- [WORK INSTRUCTION]
Write out, without any change, the lines in the material below that run from the line with "b) _ s).trans" through the line with "stays_placeNewCue _ _ _ _ _", both included.

- [SOURCE MATERIAL]
theorem stays_sendCaption (s : State) (k : Nat) (tr : Track) (b : Band) (body : DeliveryBody) (deadline : Option Nat) :
    Stays k s (s.sendCaption k tr b body deadline) :=
  (stays_sendToBand s k tr b _ _ _).trans (stays_degradedCopies _ _ _ _ _ _ _)

theorem stays_releaseCaption (s : State) (k : Nat) (tr : Track) (c : Caption) (b : Band) :
    Stays k s (s.releaseCaption k tr c b) := by
  have h := stays_bumpTrack s k .releases
  unfold State.releaseCaption
  simp only
  split
  · exact h
  · exact h.trans (stays_sendCaption _ _ _ _ _ _)

theorem stays_becomeCurrent (s : State) (k : Nat) (c : Cue) : Stays k s (s.becomeCurrent k c) := by
  unfold State.becomeCurrent
  split
  · exact Stays.refl k s
  · simp only
    split
    · exact (stays_setTrack s k _).trans (stays_bumpTrack _ _ _)
    · exact stays_setTrack s k _

theorem stays_releasePending (s : State) (k n : Nat) (b : Band) : Stays k s (s.releasePending k n b) := by
  unfold State.releasePending
  split
  · exact Stays.refl k s
  · split
    · exact Stays.refl k s
    · simp only
      split
      · exact ((((stays_updateTrack s k _).trans (stays_releaseCaption _ _ _ _ _)).trans (stays_updateTrack _ k _)).trans
          (stays_becomeCurrent _ _ _)).trans (stays_paceDown _ _)
      · exact (stays_updateTrack s k _).trans (stays_releaseCaption _ _ _ _ _)

theorem stays_releasePendingTo (s : State) (k n : Nat) (bs : List Band) : Stays k s (s.releasePendingTo k n bs) :=
  Stays.foldl (fun s b => stays_releasePending s k n b) bs s

theorem stays_evaluateCue (s : State) (k sh n : Nat) : Stays k s (s.evaluateCue k sh n) := by
  unfold State.evaluateCue
  split
  · exact Stays.refl k s
  · split
    · exact Stays.refl k s
    · simp only
      split
      · split
        · exact ((stays_updateTrack s k _).trans (stays_releasePendingTo _ _ _ _)).trans (stays_bumpTrack _ _ _)
        · exact ((stays_updateTrack s k _).trans (stays_bumpTrack _ _ _)).trans (stays_paceDown _ _)
      · exact Stays.refl k s

theorem stays_takePassedCue (s : State) (k sh : Nat) (withZero : Bool) (n : Nat) :
    Stays k s (s.takePassedCue k sh withZero n) := by
  unfold State.takePassedCue
  split
  · exact Stays.refl k s
  · split
    · exact Stays.refl k s
    · exact stays_releasePendingTo _ _ _ _

theorem stays_withdrawCue (s : State) (k : Nat) (tr : Track) (n : Nat) (bs : List Band) :
    Stays k s (s.withdrawCue k tr n bs) :=
  Stays.foldl (fun s b => stays_sendToBand s k tr b _ _ _) bs s

theorem stays_replaceCue (s : State) (k : Nat) (tr : Track) (c : Caption) (bs : List Band) :
    Stays k s (s.replaceCue k tr c bs) :=
  Stays.foldl (fun s b => stays_sendCaption s k tr b _ _) bs s

theorem stays_takePassedOnArrival (s : State) (k a sh n : Nat) : Stays k s (s.takePassedOnArrival k a sh n) := by
  unfold State.takePassedOnArrival
  split
  · exact stays_takePassedCue _ _ _ _ _
  · exact Stays.refl k s

theorem stays_placeNewCue (s : State) (k : Nat) (tr : Track) (c : Cue) (sh : Nat) :
    Stays k s (s.placeNewCue k tr c sh) := by
  unfold State.placeNewCue
  split
  · exact (((stays_updateTrack s k _).trans (stays_bumpTrack _ _ _)).trans (stays_paceUp _ _)).trans
      (stays_takePassedOnArrival _ _ _ _ _)
  · have p : Stays k s ((s.setFlag .overflow k).bumpTrack k .overflowDrops) :=
      (stays_setFlag s _ rfl).trans (stays_bumpTrack _ _ _)
    simp only
    split
    · exact p
    · split
      · exact p
      · exact ((((p.trans (stays_updateTrack _ k _)).trans (stays_withdrawCue _ _ _ _ _)).trans
          (stays_updateTrack _ k _)).trans (stays_bumpTrack _ _ _)).trans (stays_takePassedOnArrival _ _ _ _ _)

theorem stays_arriveNewCue (s : State) (k : Nat) (tr : Track) (b : CueBody) (test : Bool) :
    Stays k s (s.arriveNewCue k tr b test) := by
  unfold State.arriveNewCue
  simp only
  split
  · split
    · exact ((Stays.foldl (fun s b => stays_releaseCaption s k tr _ b) _ s).trans
        (stays_becomeCurrent _ _ _)).trans (stays_bumpTrack _ _ _)
    · exact stays_bumpTrack _ _ _
  · exact stays_placeNewCue _ _ _ _ _

theorem stays_amendPending (s : State) (k : Nat) (tr : Track) (old : Cue) (b : CueBody) :
    Stays k s (s.amendPending k tr old b) := by
  have p := stays_bumpTrack s k .amendments
  unfold State.amendPending
  simp only
  split
  · split
    · exact ((p.trans (stays_updateTrack _ k _)).trans (stays_replaceCue _ _ _ _ _)).trans (stays_evaluateCue _ _ _ _)
    · exact (((p.trans (stays_updateTrack _ k _)).trans (stays_bumpTrack _ _ _)).trans
        (stays_withdrawCue _ _ _ _ _)).trans (stays_paceDown _ _)
  · exact (((p.trans (stays_updateTrack _ k _)).trans (stays_updateTrack _ k _)).trans
      (stays_replaceCue _ _ _ _ _)).trans (stays_takePassedOnArrival _ _ _ _ _)

theorem stays_amendCurrent (s : State) (k : Nat) (tr : Track) (old : Cue) (b : CueBody) :
    Stays k s (s.amendCurrent k tr old b) := by
  have p := stays_bumpTrack s k .amendments
  unfold State.amendCurrent
  simp only
  split
  · exact (p.trans (stays_updateTrack _ k _)).trans (stays_replaceCue _ _ _ _ _)
  · exact (p.trans (stays_updateTrack _ k _)).trans (stays_withdrawCue _ _ _ _ _)

theorem stays_deleteCue (s : State) (k : Nat) (tr : Track) (n : Nat) : Stays k s (s.deleteCue k tr n) := by
  unfold State.deleteCue
  split
  · exact (((stays_updateTrack s k _).trans (stays_bumpTrack _ _ _)).trans (stays_withdrawCue _ _ _ _ _)).trans
      (stays_paceDown _ _)
  · split
    · exact ((stays_updateTrack s k _).trans (stays_bumpTrack _ _ _)).trans (stays_withdrawCue _ _ _ _ _)
    · exact stays_bumpTrack _ _ _

theorem stays_setSource (s : State) (k : Nat) (src : Option Source) :
    Stays k s (if src.isSome then s.updateTrack k fun tr => { tr with source := src } else s) := by
  split
  · exact stays_updateTrack s k _
  · exact Stays.refl k s

theorem stays_arriveCue (s : State) (k : Nat) (b : CueBody) (src : Option Source) (test : Bool) :
    Stays k s (s.arriveCue k b src test) := by
  unfold State.arriveCue
  split
  · exact stays_bumpTrack _ _ _
  · have p := stays_setSource s k src
    simp only
    generalize (if src.isSome then s.updateTrack k fun tr => { tr with source := src } else s) = s' at p ⊢
    refine p.trans ?_
    split
    · exact Stays.refl k _
    · split
      · exact stays_deleteCue _ _ _ _
      · split
        · exact stays_amendPending _ _ _ _ _
        · split
          · exact stays_amendCurrent _ _ _ _ _
          · exact stays_arriveNewCue _ _ _ _ _

theorem stays_releaseAudio (s : State) (k : Nat) (tr : Track) (x : Block) (b : Band) :
    Stays k s (s.releaseAudio k tr x b) := by
  have h := stays_bumpTrack s k .releases
  unfold State.releaseAudio
  simp only
  split
  · exact h
  · split
    · exact h.trans (stays_sendToBand _ _ _ _ _ _ _)
    · exact (h.trans (stays_sendToBand _ _ _ _ _ _ _)).trans (stays_sendToBand _ _ _ _ _ _ _)

theorem stays_releaseBlock (s : State) (k q : Nat) (b : Band) : Stays k s (s.releaseBlock k q b) := by
  unfold State.releaseBlock
  split
  · exact Stays.refl k s
  · split
    · exact Stays.refl k s
    · simp only
      split
      · exact (((stays_updateTrack s k _).trans (stays_releaseAudio _ _ _ _ _)).trans (stays_updateTrack _ k _)).trans
          (stays_paceDown _ _)
      · exact (stays_updateTrack s k _).trans (stays_releaseAudio _ _ _ _ _)

theorem stays_releaseBlockTo (s : State) (k q : Nat) (bs : List Band) : Stays k s (s.releaseBlockTo k q bs) :=
  Stays.foldl (fun s b => stays_releaseBlock s k q b) bs s

theorem stays_evaluateBlock (s : State) (k sh q : Nat) : Stays k s (s.evaluateBlock k sh q) := by
  unfold State.evaluateBlock
  split
  · exact Stays.refl k s
  · split
    · exact Stays.refl k s
    · simp only
      split
      · split
        · exact ((stays_updateTrack s k _).trans (stays_releaseBlockTo _ _ _ _)).trans (stays_bumpTrack _ _ _)
        · exact ((stays_updateTrack s k _).trans (stays_bumpTrack _ _ _)).trans (stays_paceDown _ _)
      · exact Stays.refl k s

theorem stays_takePassedBlock (s : State) (k sh : Nat) (withZero : Bool) (q : Nat) :
    Stays k s (s.takePassedBlock k sh withZero q) := by
  unfold State.takePassedBlock
  split
  · exact Stays.refl k s
  · split
    · exact Stays.refl k s
    · exact stays_releaseBlockTo _ _ _ _

theorem stays_supersede (s : State) (k : Nat) (tr : Track) (b : BlockBody) : Stays k s (s.supersede k tr b) := by
  unfold State.supersede
  simp only
  split
  · exact Stays.refl k s
  · exact ((stays_updateTrack s k _).trans (elsewhere_bumpBy _ (fun _ _ h => by cases h; rfl) rfl _)).trans
      (stays_paceDown _ _)

theorem stays_acceptBlock (s : State) (k : Nat) (b : BlockBody) (gap : Option Gap) (test : Bool) :
    Stays k s (s.acceptBlock k b gap test) := by
  unfold State.acceptBlock
  split
  · exact Stays.refl k s
  · next tr h =>
    simp only
    split
    · split
      · exact ((stays_updateTrack s k _).trans (Stays.foldl (fun s c => stays_releaseAudio s k tr _ c) _ _)).trans
          (stays_bumpTrack _ _ _)
      · exact (stays_updateTrack s k _).trans (stays_bumpTrack _ _ _)
    · split
      · exact (stays_setFlag _ _ rfl).trans (stays_bumpTrack _ _ _)
      · split
        · exact (((stays_updateTrack s k _).trans (stays_bumpTrack _ _ _)).trans (stays_paceUp _ _)).trans
            (stays_takePassedBlock _ _ _ _ _)
        · exact ((stays_updateTrack s k _).trans (stays_bumpTrack _ _ _)).trans (stays_paceUp _ _)

theorem stays_arriveBlock (s : State) (k : Nat) (b : BlockBody) (src : Option Source) (test : Bool) :
    Stays k s (s.arriveBlock k b src test) := by
  unfold State.arriveBlock
  split
  · exact stays_bumpTrack _ _ _
  · have p := stays_setSource s k src
    simp only
    generalize (if src.isSome then s.updateTrack k fun tr => { tr with source := src } else s) = s' at p ⊢
    refine p.trans ?_
    split
    · exact Stays.refl k _
    · split
      · exact (stays_supersede _ _ _ _).trans (stays_acceptBlock _ _ _ _ _)
      · split
        · exact stays_bumpTrack _ _ _
        · split
          · exact stays_bumpTrack _ _ _
          · split
            · exact stays_acceptBlock _ _ _ _ _
            · exact (stays_bumpTrack _ _ _).trans (stays_acceptBlock _ _ _ _ _)

/-! ### Evaluation and step handling of one track -/

theorem stays_lateTrack (s : State) (k sh : Nat) : Stays k s (s.lateTrack k sh) := by
  unfold State.lateTrack
  split
  · exact Stays.refl k s
  · split
    · exact Stays.foldl (fun s n => stays_evaluateCue s k sh n) _ s
    · exact Stays.foldl (fun s q => stays_evaluateBlock s k sh q) _ s

theorem stays_takePassedTrack (s : State) (k sh : Nat) (withZero : Bool) :
    Stays k s (s.takePassedTrack k sh withZero) := by
  unfold State.takePassedTrack
  split
  · exact Stays.refl k s
  · split
    · exact Stays.foldl (fun s n => stays_takePassedCue s k sh withZero n) _ s
    · exact Stays.foldl (fun s q => stays_takePassedBlock s k sh withZero q) _ s

theorem stays_evaluateTrack (s : State) (k sh : Nat) : Stays k s (s.evaluateTrack k sh) :=
  (stays_lateTrack s k sh).trans (stays_takePassedTrack _ k sh false)

theorem stays_judgeCurrent (s : State) (k sh : Nat) : Stays k s (s.judgeCurrent k sh) := by
  unfold State.judgeCurrent
  split
  · exact Stays.refl k s
  · next tr h =>
    split
    · exact Stays.refl k s
    · simp only
      split
      · exact ((stays_setTrack s k _).trans (Stays.foldl (fun s b => stays_sendCaption s k tr b _ _) _ _)).trans
          (stays_bumpTrack _ _ _)
      · exact (stays_setTrack s k _).trans (stays_bumpTrack _ _ _)

theorem stays_purgeCurrent (s : State) (k : Nat) : Stays k s (s.purgeCurrent k) := by
  unfold State.purgeCurrent
  split
  · exact Stays.refl k s
  · split
    · exact (stays_setTrack s k _).trans (stays_bumpTrack _ _ _)
    · exact Stays.refl k s

theorem stays_clearDevices (s : State) (k : Nat) : Stays k s (s.clearDevices k) := by
  unfold State.clearDevices
  split
  · exact Stays.refl k s
  · refine Stays.foldl (fun s b => ?_) _ s
    split
    · exact stays_sendToBand _ _ _ _ _ _ _
    · exact stays_sendToBand _ _ _ _ _ _ _

theorem stays_purgeTrack (s : State) (k sh : Nat) (f : StepForm) : Stays k s (s.purgeTrack k sh f) := by
  unfold State.purgeTrack
  split
  · exact Stays.refl k s
  · have q := fun v n => (stays_setTrack s k v).trans
      (elsewhere_bumpBy (p := (· = k)) _ (c := .track k .purged) (fun _ _ h => by cases h; rfl) rfl n)
    simp only
    split
    · exact q _ _
    · exact (q _ _).trans (stays_paceDown _ _)

theorem stays_stepCurrent (s : State) (k sh : Nat) (f : StepForm) : Stays k s (s.stepCurrent k sh f) := by
  unfold State.stepCurrent
  split
  · exact stays_purgeCurrent _ _
  · exact stays_judgeCurrent _ _ _
  · exact stays_purgeCurrent _ _
  · exact Stays.refl k s

theorem stays_stepLate (s : State) (a k sh : Nat) (f : StepForm) : Stays k s (s.stepLate a k sh f) := by
  unfold State.stepLate
  split
  · split
    · exact Stays.refl k s
    · exact stays_evaluateTrack _ _ _
  · exact Stays.refl k s
  · exact Stays.refl k s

- [RESULT]
    · exact ((Stays.foldl (fun s b => stays_releaseCaption s k tr _ b) _ s).trans
        (stays_becomeCurrent _ _ _)).trans (stays_bumpTrack _ _ _)
    · exact stays_bumpTrack _ _ _
  · exact stays_placeNewCue _ _ _ _ _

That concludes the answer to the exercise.